Bad indices count: 1. By `bad` we name indices with many duplicate keys (90% of all keys) and big groups of equal keys (30% of all keys). Big groups of equal keys slowdown garbage collection - MaxEquals here is % of max groups of keys having equal values. Index search for such an index is not efficient. You can drop such indices (if they are not on FK constraints).

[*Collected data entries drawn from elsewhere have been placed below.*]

-- ==== Sys2Proof/Machine/Renderer.lean ====
section
/-! DEFINITION. RENDER on the direct port (42_renderer.md R190, R192). -/

namespace Sys2Proof.Machine

/-- `RENDER`: the buffer is returned and no state element changes; a phoneme operand above 63 is a fault. -/
def execRender (p : RenderParams) (s : State) : Host.Outcome State Fault Refusal :=
  match renderChecked s.cfg p with
  | some b => finish (.buffer b) s
  | none => raise (.invalidPhonemeCode p.p8) s

end Sys2Proof.Machine
end

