-- ==== Sys2Proof/Machine/Step.lean ====
section
/-! DEFINITION. One step of the core: the next command of the total order is decoded and performed. -/

namespace Sys2Proof.Machine

/-- One step (20_memory.md R80, R81). With no command waiting the core is idle: the chip and the renderer have no step of
their own (00_scope.md R8, log 3). A command that names no operation is refused before anything else (60_exceptions.md
R265); under an ill-formed configuration no operation is ever run (R7, U9, log 11). -/
def step (s : State) : Host.Outcome State Fault Refusal :=
  match s.cmds with
  | [] => .next s
  | c :: rest =>
    match decode c with
    | .error why => .refused (.illegalCommand why)
    | .ok i =>
      if configOk s.cfg then
        match exec i { s with cmds := rest } with
        | .next t => .next (afterOp i t)
        | .fault f => .fault f
        | .refused r => .refused r
      else .refused .badConfig

/-- `s` with the command of a table word as the next one to be performed (log 3, log 17). -/
def State.withFetchWord (s : State) (nbits w : Nat) : State :=
  { s with cmds := commandOfTableWord nbits w :: s.cmds }

end Sys2Proof.Machine
end

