-- ==== Sys2Proof/Machine/Ports.lean ====
section
/-! DEFINITION. The output ports of 30_encoding.md R119 as views of the state. Informative in the spec, so no meaning reads
them. -/

namespace Sys2Proof.Machine

/-- `IRQ`, the interrupt line. -/
def portIrq (s : State) : Bool := s.chip.irq

/-- `DOUT`, the status byte, when the operation just performed was RD_STATUS. -/
def portDout (s : State) : Option Byte :=
  match s.out with
  | .status b => some b
  | _ => none

/-- `FLT`, the fault code of the operation just performed, 0 for none. -/
def portFlt (s : State) : BitVec 2 :=
  match s.out with
  | .fault f => BitVec.ofNat 2 (faultCode f)
  | _ => 0

/-- `FULL`, the result of the enqueue just performed, on the direct port or inside a play event, which drives the same port.
An operation that enqueues nothing leaves the port as it is (log 24). -/
def portFull (s : State) : Bool := s.enqFull

/-- `BLK` and `UNDERRUN`, the block of the PULL just performed. -/
def portBlk (s : State) : Option Block :=
  match s.out with
  | .block b => some b
  | _ => none

end Sys2Proof.Machine
end

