/-- Of a padded block, as many samples as there were to deliver are the samples without the padding. -/
theorem take_padded (x : List Sample) (n : Nat) :
    (x.take n ++ zeros (n - x.length)).take x.length = x.take n := by
  obtain hle | hle := Nat.le_total n x.length
  · rw [Nat.sub_eq_zero_of_le hle, zeros_zero, List.append_nil, List.take_take, Nat.min_eq_right hle]
  · rw [List.take_of_length_le hle, List.take_left]

theorem deliveredBy_of_ne_pull {i : Instr} (hi : i ≠ .pull) (s t : State) : deliveredBy i s t = [] := by
  cases i with
  | pull => exact absurd rfl hi
  | _ => rfl

/-- One operation moves samples from the queue to the block, or from a buffer to the queue, and loses none. -/
theorem exec_keepsSamples {i : Instr} {s t : State} (h : SinkInv s.cfg s.sink) (hd : discards i s = false)
    (he : exec i s = .next t) :
    deliveredBy i s t ++ pendingSamples t.sink = pendingSamples s.sink ++ acceptedBy i s := by
  obtain ⟨hk, ha, -, hi⟩ | ⟨b, hk, ha, -, hi⟩ | ⟨rfl, -, hk, hout⟩ | ⟨-, rfl, -, hk⟩ | ⟨hd', -⟩ := exec_sink_cases he
  · rw [deliveredBy_of_ne_pull hi, hk, ha, List.append_nil, List.nil_append]
  · rw [deliveredBy_of_ne_pull hi, hk, ha, pendingSamples_enqueued h.headOk, List.nil_append]
  · obtain ⟨hsamples, -, hrest, -, -, -⟩ := pullBody_spec s.cfg.blockSize s.sink h.headOk
    have hdel : deliveredBy .pull s t = (pendingSamples s.sink).take s.cfg.blockSize := by
      simp only [deliveredBy, hout, hsamples, take_padded]
    have hacc : acceptedBy .pull s = [] := by simp [acceptedBy]
    rw [hdel, hacc, hk, hrest, List.take_append_drop, List.append_nil]
  · rw [deliveredBy_of_ne_pull (i := .start true) nofun, hk]
    simp [acceptedBy, pendingSamples]
  · rw [hd] at hd'; cases hd'

/-- The first operation of a run in which nothing is discarded, and the rest of that run. -/
theorem fifoRun_cons {i : Instr} {is : List Instr} {s u : State} {d a : List Sample}
    (h : fifoRun (i :: is) s = some (d, a, u)) :
    ∃ t d' a', discards i s = false ∧ exec i s = .next t ∧ fifoRun is t = some (d', a', u)
      ∧ d = deliveredBy i s t ++ d' ∧ a = acceptedBy i s ++ a' := by
  rw [fifoRun] at h
  split at h
  · cases h
  next hd =>
  split at h
  next t he =>
    split at h
    next d' a' u' hr => cases h; exact ⟨t, d', a', Bool.eq_false_iff.mpr hd, he, hr, rfl, rfl⟩
    · cases h
  · cases h
  · cases h

/-- A run in which nothing is discarded delivers in order what it finds queued and what it accepts. -/
theorem fifoRun_keepsSamples {is : List Instr} {s u : State} {d a : List Sample} (h : SinkInv s.cfg s.sink)
    (hrun : fifoRun is s = some (d, a, u)) : d ++ pendingSamples u.sink = pendingSamples s.sink ++ a := by
  induction is generalizing s d a with
  | nil => cases hrun; simp
  | cons i is ih =>
    obtain ⟨t, d', a', hdisc, he, hrest, rfl, rfl⟩ := fifoRun_cons hrun
    obtain ⟨hcfg, -⟩ := exec_cfg_cmds he
    have hone := exec_keepsSamples h hdisc he
    have hmore := ih (by rw [hcfg]; exact h.of_exec he) hrest
    calc deliveredBy i s t ++ d' ++ pendingSamples u.sink
        = deliveredBy i s t ++ (pendingSamples t.sink ++ a') := by rw [List.append_assoc, hmore]
      _ = pendingSamples s.sink ++ (acceptedBy i s ++ a') := by rw [← List.append_assoc, hone, List.append_assoc]

end Sys2Proof.Machine

/-! The statements on invariants and runs (10_state.md R34, 43_audio_queue.md R247). -/

namespace Sys2Proof.Machine

/-- Settles O57: the operation keeps both invariants, and so does the acknowledge that may follow it. -/
theorem stepKeepsInvariant : Obligations.StepKeepsInvariant := by
  intro s t hinv h
  obtain ⟨-, rfl⟩ | ⟨c, rest, i, u, -, -, -, he, rfl⟩ := step_next_cases h
  · exact hinv
  · exact (Inv.of_exec (s := { s with cmds := rest }) hinv he).afterOp i

/-- Settles O58: nothing is pending, the counter is 0 and the queue is empty. -/
theorem powerOnHasInvariant : Obligations.PowerOnHasInvariant := fun cfg =>
  ⟨{ spk_iff_pend := by simp [Chip.powerOn], pend_irq := fun _ => rfl, cyc_width := Nat.two_pow_pos _, pend_width := nofun },
    sinkInv_empty cfg .stopped⟩

/-- Settles O59, by induction over the run. -/
theorem queueDeliversEverySampleOnceInOrder : Obligations.QueueDeliversEverySampleOnceInOrder :=
  fun _ _ _ _ _ => fifoRun_keepsSamples

end Sys2Proof.Machine

/-! SUPPORT. The register bus and the scheduler beside the runtime state: the inflection from its two writes, what a write
leaves of the sink, the power state, the articulation, the duration, and ADVANCE after ADVANCE. -/

namespace Sys2Proof.Machine

/-! ## The inflection (30_encoding.md R106) -/

/-- The inflection that the bytes last written to addresses 1 and 2 spell. -/
def assembledInf (d1 d2 : Byte) : BitVec 12 := d2.extractLsb' 3 1 ++ d1 ++ d2.extractLsb' 0 3

theorem assembledInf_toNat (d1 d2 : Byte) :
    (assembledInf d1 d2).toNat = d2.toNat / 8 % 2 * 2048 + d1.toNat * 8 + d2.toNat % 8 := by
  show (d2.extractLsb' 3 1 ++ d1 ++ d2.extractLsb' 0 3 : BitVec (1 + 8 + 3)).toNat = _
  simp only [toNat_append_add, BitVec.extractLsb'_toNat, Nat.shiftRight_eq_div_pow]; omega

theorem insertInfOuter_insertInfMiddle (v : BitVec 12) (d1 d2 : Byte) :
    insertInfOuter (insertInfMiddle v d1) d2 = assembledInf d1 d2 := by
  rw [insertInfOuter, insertInfMiddle_middle, assembledInf]

theorem insertInfMiddle_insertInfOuter (v : BitVec 12) (d1 d2 : Byte) :
    insertInfMiddle (insertInfOuter v d2) d1 = assembledInf d1 d2 := by
  apply BitVec.eq_of_toNat_eq
  rw [insertInfMiddle_toNat, insertInfOuter_toNat, assembledInf_toNat]; omega

/-- The bytes of SETINF spell the inflection and the rate, each cut to its width (R118). -/
theorem assembledInf_setinf (rate inf : Nat) :
    assembledInf (BitVec.ofNat 8 (inf / 8 % 256)) (BitVec.ofNat 8 (rate % 16 * 16 + inf / 2048 % 2 * 8 + inf % 8)) =
      BitVec.ofNat 12 inf := by
  apply BitVec.eq_of_toNat_eq
  rw [assembledInf_toNat]; simp only [BitVec.toNat_ofNat]; omega

theorem fieldRate_setinf (rate inf : Nat) :
    fieldRate (BitVec.ofNat 8 (rate % 16 * 16 + inf / 2048 % 2 * 8 + inf % 8)) = BitVec.ofNat 4 rate := by
  apply BitVec.eq_of_toNat_eq
  rw [fieldRate_toNat]; simp only [BitVec.toNat_ofNat]; omega

/-! ## Writes (40_register_bus.md R137, R141) -/

/-- A register write plays with the registers it has stored, or only stores. -/
theorem exec_write_cases {i : Instr} {d : Byte} {s t : State}
    (hi : i = .wrDurphon d ∨ i = .wrInfl d ∨ i = .wrRateinf d ∨ i = .wrCtlartamp d ∨ i = .wrFilter d)
    (h : exec i s = .next t) :
    (playsOn i s = true ∧ t = playedState { s with chip := registersOf i s.chip })
    ∨ (playsOn i s = false ∧ ∃ c, SameRuntime s.chip c ∧ t = { s with chip := c, out := .nothing }) := by
  cases hp : playsOn i s with
  | true =>
    rw [exec_of_plays hp, play_eq] at h
    split at h <;> cases h
    exact .inl ⟨rfl, rfl⟩
  | false =>
    refine .inr ⟨rfl, ?_⟩
    obtain rfl | rfl | rfl | rfl | rfl := hi
    · rw [exec_wrDurphon_standby (by simpa [playsOn] using hp)] at h
      cases h; exact ⟨storeDurPhon d s.chip, ⟨rfl, rfl, rfl, rfl, rfl⟩, rfl⟩
    · cases h; exact ⟨storeInfl d s.chip, ⟨rfl, rfl, rfl, rfl, rfl⟩, rfl⟩
    · cases h; exact ⟨storeRateInf d s.chip, ⟨rfl, rfl, rfl, rfl, rfl⟩, rfl⟩
    · rw [exec_wrCtlartamp_noWakeUp (by simpa [playsOn] using hp)] at h
      cases h; exact ⟨storeCtlArtAmp d s.chip, ⟨rfl, rfl, rfl, rfl, rfl⟩, rfl⟩
    · cases h; exact ⟨storeFilter d s.chip, ⟨rfl, rfl, rfl, rfl, rfl⟩, rfl⟩
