-- ==== Sys2Proof/WellFormed.lean ====
section
/-! DEFINITION. Which fields make a legal command word (30_encoding.md R111, R113, R115), check by check. Operands are
exact in their types (Syntax.lean), so what is left to check is the opcode and the fields that must be 0. -/

namespace Sys2Proof

/-- The opcode is assigned: 0x1 to 0x5 (R113, R122). -/
def CommandFields.opAssigned (f : CommandFields) : Bool :=
  f.op == 1 || f.op == 2 || f.op == 3 || f.op == 4 || f.op == 5

/-- RSV1, bits 27:16, is 0 (R111). -/
def CommandFields.rsv1Zero (f : CommandFields) : Bool := f.rsv1 == 0

/-- RSV2, bits 11:10, is 0 (R111). -/
def CommandFields.rsv2Zero (f : CommandFields) : Bool := f.rsv2 == 0

/-- HK, bits 15:12: any handle for REG.ATTACH, 0 for REG.DETACH, bit 15 clear for the decoder commands (R113). -/
def CommandFields.hkLegal (f : CommandFields) : Bool :=
  f.op == 1 || (f.op == 2 && f.hk == 0) || (f.op != 2 && !f.hk.getLsbD 3)

/-- PB, bits 9:5, is used by DEC.ATTACH alone and is 0 elsewhere (R113). -/
def CommandFields.pbLegal (f : CommandFields) : Bool := f.op == 3 || f.pb == 0

/-- PA, bits 4:0, is used by REG.ATTACH, REG.DETACH and DEC.ATTACH, and is 0 in DEC.DETACH and DEC.GETID (R113). -/
def CommandFields.paLegal (f : CommandFields) : Bool := (f.op != 4 && f.op != 5) || f.pa == 0

/-- A legal command word's fields (R113, R115). -/
def CommandFields.wellFormed (f : CommandFields) : Bool :=
  f.opAssigned && f.rsv1Zero && f.rsv2Zero && f.hkLegal && f.pbLegal && f.paLegal

/-- An instruction is well formed when its fields are those of a legal word; a bank trigger has no fields to check. -/
def Instr.wellFormed (i : Instr) : Bool :=
  match i.fields with
  | some f => f.wellFormed
  | none => true

end Sys2Proof
end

Index ( Relation) Duplicates MaxEquals TABLEIND1_IDX1 (TABLEIND1) : 100%, 50%

In production databases often we can see many bad indices, which can greatly affect database performance. In this example we can see table with 13 millions of records which have 7 bad indices, which are (most likely) useless and greatly decrease Firebird performance:

If HQbird Database Analyst highlights indices as «Useless» (i.e., they have only 1 value), such indices are recommended to be dropped immediately, if possible.

If the index is highlighted as Bad (a few values there), it should be considered for deleting too, but with caution: it is possible that bad index is used in some particular SQL query, which required the specific combination of indices (including bad one) in order to run fast.

Certainly, these SQL queries should be rewritten to use more optimal execution plan without a bad index. In order to find such queries, the audit of SQL plans should be done: the easiest way is to run trace session with HQbird PerfMon and enable SQL plan logging, and then search SQL plans for the specific bad indices.